Moody's Predicts Bright Future for U.S. P3 Market.

Although the U.S. public-private partnership market has been marked by slow growth and fragmentation, it is poised to become one of the world’s largest, predicted Moody’s Investors Service.

“New state and federal P3 resources and political and legislative support, combined with a strong underlying legal framework for contractual enforceability and a deep capital market ready to finance projects,” will help to drive this projected surge in P3s, the credit ratings agency said March 10.

The creation of the Build America Transportation Investment Center (BATIC), which serves as an information and coordination clearinghouse for state and local governments and project sponsors that wish to pursue P3s, is improving the outlook for this market, said Moody’s.

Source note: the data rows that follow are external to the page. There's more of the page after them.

-- ==== Sys2Proof/Machine/Ops.lean ====
section
/-! DEFINITION. The shared operations the meanings are made of: answering a command, refusing one with an error status
(what QDEC has in place of an exception, 60_exceptions.md R180), seeding, the notifier's steps, the transition and the
decoder's steps. All of them are total. -/

namespace Sys2Proof.Machine

/-- respond(OK, d): the response of a command that executed (00_scope.md R10, 30_encoding.md R76). -/
def State.respond (s : State) (d : Data) : State := { s with rsp := some { st := .ok, data := d } }

/-- raise st: end the command with that status, DATA = 0 and no state written (00_scope.md R10, 60_exceptions.md
R180, R181). -/
def State.raise (s : State) (st : Status) : State := { s with rsp := some { st := st, data := 0 } }

/-- A command that needs att = 1: ERR_STATE while detached (42_commands.md R140). -/
def State.whileAttached (s : State) (f : Encoder → State) : State :=
  match s.enc with
  | none => s.raise .errState
  | some e => f e

/-- Seed the decoder from one synchronous sample (a, b) of both lines: phase = prevPhase, counts zero, NOMOVE
(42_commands.md R141, R142). -/
def Encoder.seed (e : Encoder) (a b : Bool) : Encoder :=
  { e with lineA := a, lineB := b, phase := phaseOf a b, prevPhase := phaseOf a b,
           count := 0, invCount := 0, lastClass := .nomove }

/-- CONSTRUCT la, lb, pull, imm (42_commands.md R141; the order of its errors is R182). -/
def attach (p : Params) (la lb : LineIdx) (pull : Bool) (imm : BitVec 16) (s : State) : State :=
  match s.enc with
  | some _ => s.raise .errState
  | none =>
    if argsOk p.numLines la lb then
      let a := s.pin la
      let b := s.pin lb
      ({ s with
          enc := some
            { selA := la, selB := lb, pull := pull, lineA := a, lineB := b,
              phase := phaseOf a b, prevPhase := phaseOf a b, count := 0, spr := imm,
              invCount := 0, lastClass := .nomove },
          pendA := false, pendB := false, dreqA := false, dreqB := false }).respond 0
    else s.raise .errArg

/-- RESET: re-seed from both pins and zero the counts; flags, selection, pull and spr stay (42_commands.md R142). -/
def reseed (s : State) : State :=
  s.whileAttached fun e =>
    ({ s with enc := some (e.seed (s.pin e.selA) (s.pin e.selB)) }).respond 0

/-- DETACH: every flag cleared, every field ⊥, att = 0 (42_commands.md R150). -/
def teardown (s : State) : State :=
  s.whileAttached fun _ =>
    ({ s with enc := none, pendA := false, pendB := false, dreqA := false, dreqB := false }).respond 0

/-- A command that reads: it answers what f computes and writes nothing else (20_memory.md R56). -/
def State.answer (s : State) (f : Encoder → Data) : State := s.whileAttached fun e => s.respond (f e)

/-- The edge detector: pin l goes to v; a change of level on a selected line while attached sets that line's pending
flag, unless EDGE_LOSS and the draw lose it (40_notifier.md R101, R102). -/
def pinChange (p : Params) (l : LineIdx) (v lose : Bool) (s : State) : State :=
  let old := s.pin l
  let s1 := s.drive l v
  match s.enc with
  | none => s1
  | some e =>
    if v != old && !(p.edgeLoss && lose) then
      { s1 with pendA := if l = e.selA then true else s.pendA,
                pendB := if l = e.selB then true else s.pendB }
    else s1

/-- PIN l, v: the draw lose is made only when EDGE_LOSS is true (40_notifier.md R101; log entry 9). -/
def pinStep (p : Params) (l : LineIdx) (v : Bool) (s : State) : State :=
  if p.edgeLoss then pinChange p l v (Config.loseEdge s.draws) { s with draws := s.draws + 1 }
  else pinChange p l v false s

/-- PIN_X v: PIN selX, v. While detached no line is selected, the label names no step and nothing happens
(30_encoding.md R78; log entry 3). -/
def pinLineStep (p : Params) (x : Line) (v : Bool) (s : State) : State :=
  match s.enc with
  | none => s
  | some e => pinStep p (e.sel x) v s

/-- NOTIFY_X: guard att = 1 and SPURIOUS_NOTIFY; pendX <- 1 (40_notifier.md R103, R104). Not enabled: nothing happens
(log entry 3). -/
def notifyStep (p : Params) (x : Line) (s : State) : State :=
  if s.att && p.spuriousNotify then s.setPend true x else s

/-- SAMPLE_X: guard att = 1 and pendX = 1; pendX <- 0, lineX <- pin(selX), dreqX <- 1 (40_notifier.md R105, R106). Not
enabled: nothing happens (log entry 3). -/
def sampleStep (x : Line) (s : State) : State :=
  match s.enc with
  | none => s
  | some e =>
    if s.pend x then
      { ((s.setPend false x).setDreq true x) with enc := some (e.setLevel (s.pin (e.sel x)) x) }
    else s

/-- transition(s) (41_decoder.md R123): the phase follows the stored lines, the class is recorded, and count or invCount
is adjusted by it. -/
def transition (e : Encoder) : Encoder :=
  let old := e.phase
  let new := phaseOf e.lineA e.lineB
  let c := classify (delta old new)
  { e with prevPhase := old, phase := new, lastClass := c,
           count := countAfter c e.count, invCount := invCountAfter c e.invCount }

/-- DECODE_X: guard att = 1 and dreqX = 1; dreqX <- 0, transition(s) (41_decoder.md R130, R131). Not enabled: nothing
happens (log entry 3). -/
def decodeStep (x : Line) (s : State) : State :=
  match s.enc with
  | none => s
  | some e => if s.dreq x then { (s.setDreq false x) with enc := some (transition e) } else s

/-- Whether a step's guard holds (00_scope.md R11). A command is always enabled; a PIN label needs its line
(30_encoding.md R78). -/
def enabled (p : Params) (s : State) : Instr → Bool
  | .construct _ _ _ _ => true
  | .reset => true
  | .setSpr _ => true
  | .getSpr => true
  | .getCount => true
  | .getTurns => true
  | .getInvalid => true
  | .getStatus => true
  | .detach => true
  | .notifyA => s.att && p.spuriousNotify
  | .notifyB => s.att && p.spuriousNotify
  | .sampleA => s.att && s.pendA
  | .sampleB => s.att && s.pendB
  | .decodeA => s.att && s.dreqA
  | .decodeB => s.att && s.dreqB
  | .pinA _ => s.att
  | .pinB _ => s.att

/-- Quiescent: no notification waits to be sampled or decoded (00_scope.md R12). -/
def State.quiescent (s : State) : Bool := !s.pendA && !s.pendB && !s.dreqA && !s.dreqB

end Sys2Proof.Machine
end

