-- ==== Sys2Proof/Machine/Core.lean ====
section
/-! DEFINITION. The machine as the host runs it. -/

def Sys2Proof.core : Host.Core := { State := Sys2Proof.Machine.State, Fault := Sys2Proof.Machine.Fault, Refusal := Sys2Proof.Machine.Refusal, step := Sys2Proof.Machine.step, reset := Sys2Proof.Machine.State.reset }
end

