-- ==== Sys2Proof/Tests/Slice0.lean ====
section
/-! SUPPORT. Tests. Expected results come from spec/ (95_test_vectors.md unless a comment names another file), not from
the model. First the form checks, then decoding, the assembler, one step of each instruction, the arithmetic, and a
witness for every statement that has hypotheses. -/

namespace Sys2Proof.Tests

open Sys2Proof.Machine

/-! ### Small states -/

/-- Pins 0 and 1 at the given levels, every other line low. -/
def pins01 (a b : Bool) : Pins := (Vector.replicate 16 false |>.set 0 a).set 1 b

/-- Detached, with those pins. -/
def detached (a b : Bool) : State :=
  { enc := none, pendA := false, pendB := false, dreqA := false, dreqB := false, pins := pins01 a b, inbox := [],
    rsp := none, draws := 0 }

/-- Lines 0 and 1, pull-down, spr 4000, stored levels a and b with their phase, the count given, nothing else. -/
def encoder (a b : Bool) (phase : Phase) (count : BitVec 64) : Encoder :=
  { selA := 0, selB := 1, pull := false, lineA := a, lineB := b, phase := phase, prevPhase := phase, count := count,
    spr := 4000, invCount := 0, lastClass := .nomove }

/-- Attached with that encoder, pins at the stored levels, no flag set. -/
def attached (a b : Bool) (phase : Phase) (count : BitVec 64) : State :=
  { detached a b with enc := some (encoder a b phase count) }

/-- Attached, phase 0, both lines low, both flags of one kind set. -/
def bothPending : State := { attached false false 0 0 with pendA := true, pendB := true, pins := pins01 true true }

/-- Attached, both decodes requested. -/
def bothDecodes : State := { attached true false 0 5 with dreqA := true, dreqB := true }

/-- The parameters of section 7: NUM_LINES = 4. The NaN is the reference draw. -/
def params4 : Params :=
  { numLines := 4, spuriousNotify := true, edgeLoss := false, turnsNan := 0x7FC00000, defaultSpr := 4000 }

/-- The parameters of a platform that loses edges. -/
def paramsLossy : Params := { params4 with edgeLoss := true }

/-- The state after a step, when there is one. -/
def after (o : Host.Outcome State Fault Refusal) : Option State :=
  match o with
  | .next t => some t
  | .fault _ => none
  | .refused _ => none

/-- The response after a step. -/
def response (o : Host.Outcome State Fault Refusal) : Option Rsp := (after o).bind State.rsp

/-- A row of the table of section 3. -/
structure Row where
  old      : Phase
  new      : Phase
  cls      : StepClass
  count    : BitVec 64
  invCount : BitVec 32
deriving DecidableEq, Repr

/-- The row a step gives. -/
def decodeRow (o : Host.Outcome State Fault Refusal) : Option Row :=
  ((after o).bind State.enc).map fun e => ⟨e.prevPhase, e.phase, e.lastClass, e.count, e.invCount⟩

/-! ### Well-formedness: each check refuses an ill-formed term -/

theorem test_wf_params : params4.wf = true := by decide
theorem test_wf_refuses_one_line : Params.wf { params4 with numLines := 1 } = false := by decide
theorem test_wf_refuses_seventeen_lines : Params.wf { params4 with numLines := 17 } = false := by decide
theorem test_wf_refuses_infinity_as_nan : Params.wf { params4 with turnsNan := 0x7F800000 } = false := by decide
theorem test_wf_refuses_signalling_nan : Params.wf { params4 with turnsNan := 0x7FA00000 } = false := by decide
theorem test_wf_line_in_range : Event.wf 4 (.pin 3 true) = true := by decide
theorem test_wf_refuses_line_out_of_range : Event.wf 4 (.pin 4 true) = false := by decide
theorem test_wf_refuses_no_label : Event.wf 4 (.code (.evt 0x10)) = false := by decide
theorem test_wf_any_command_word : Event.wf 4 (.code (.cmd 0xF0000000)) = true := by decide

On the other hand, the FAST Act also cuts Transportation Infrastructure Finance and Innovation Act (TIFIA) funding by about 70 percent from 2015 levels although negative effects of this may be blunted by the fact that the law also allows TIFIA to keep uncommitted funds, Moody’s added.

A record number of availability-payment P3 agreements were finalized in 2015, including several that were negotiated by states that had never undertaken such projects, the credit ratings agency noted. Examples include the KentuckyWired broadband P3, the Ohio Portsmouth bypass, Pennsylvania’s Rapid Bridge Replacement Project, and Michigan’s Freeway Lighting Project.

“State-level P3 activity has risen over the last three years and nearly all P3 projects have been completed early or on time,” noted Moody’s Vice President and Senior Analyst John Medina.

However, many government agencies have much to learn about how to negotiate and conduct P3s, he warned.

“The need for more inter- and intra-government P3 best practice sharing remains key for the U.S. P3 market’s long-term development compared to other markets where infrastructure development and funding may be more centrally aligned,” Medina explained.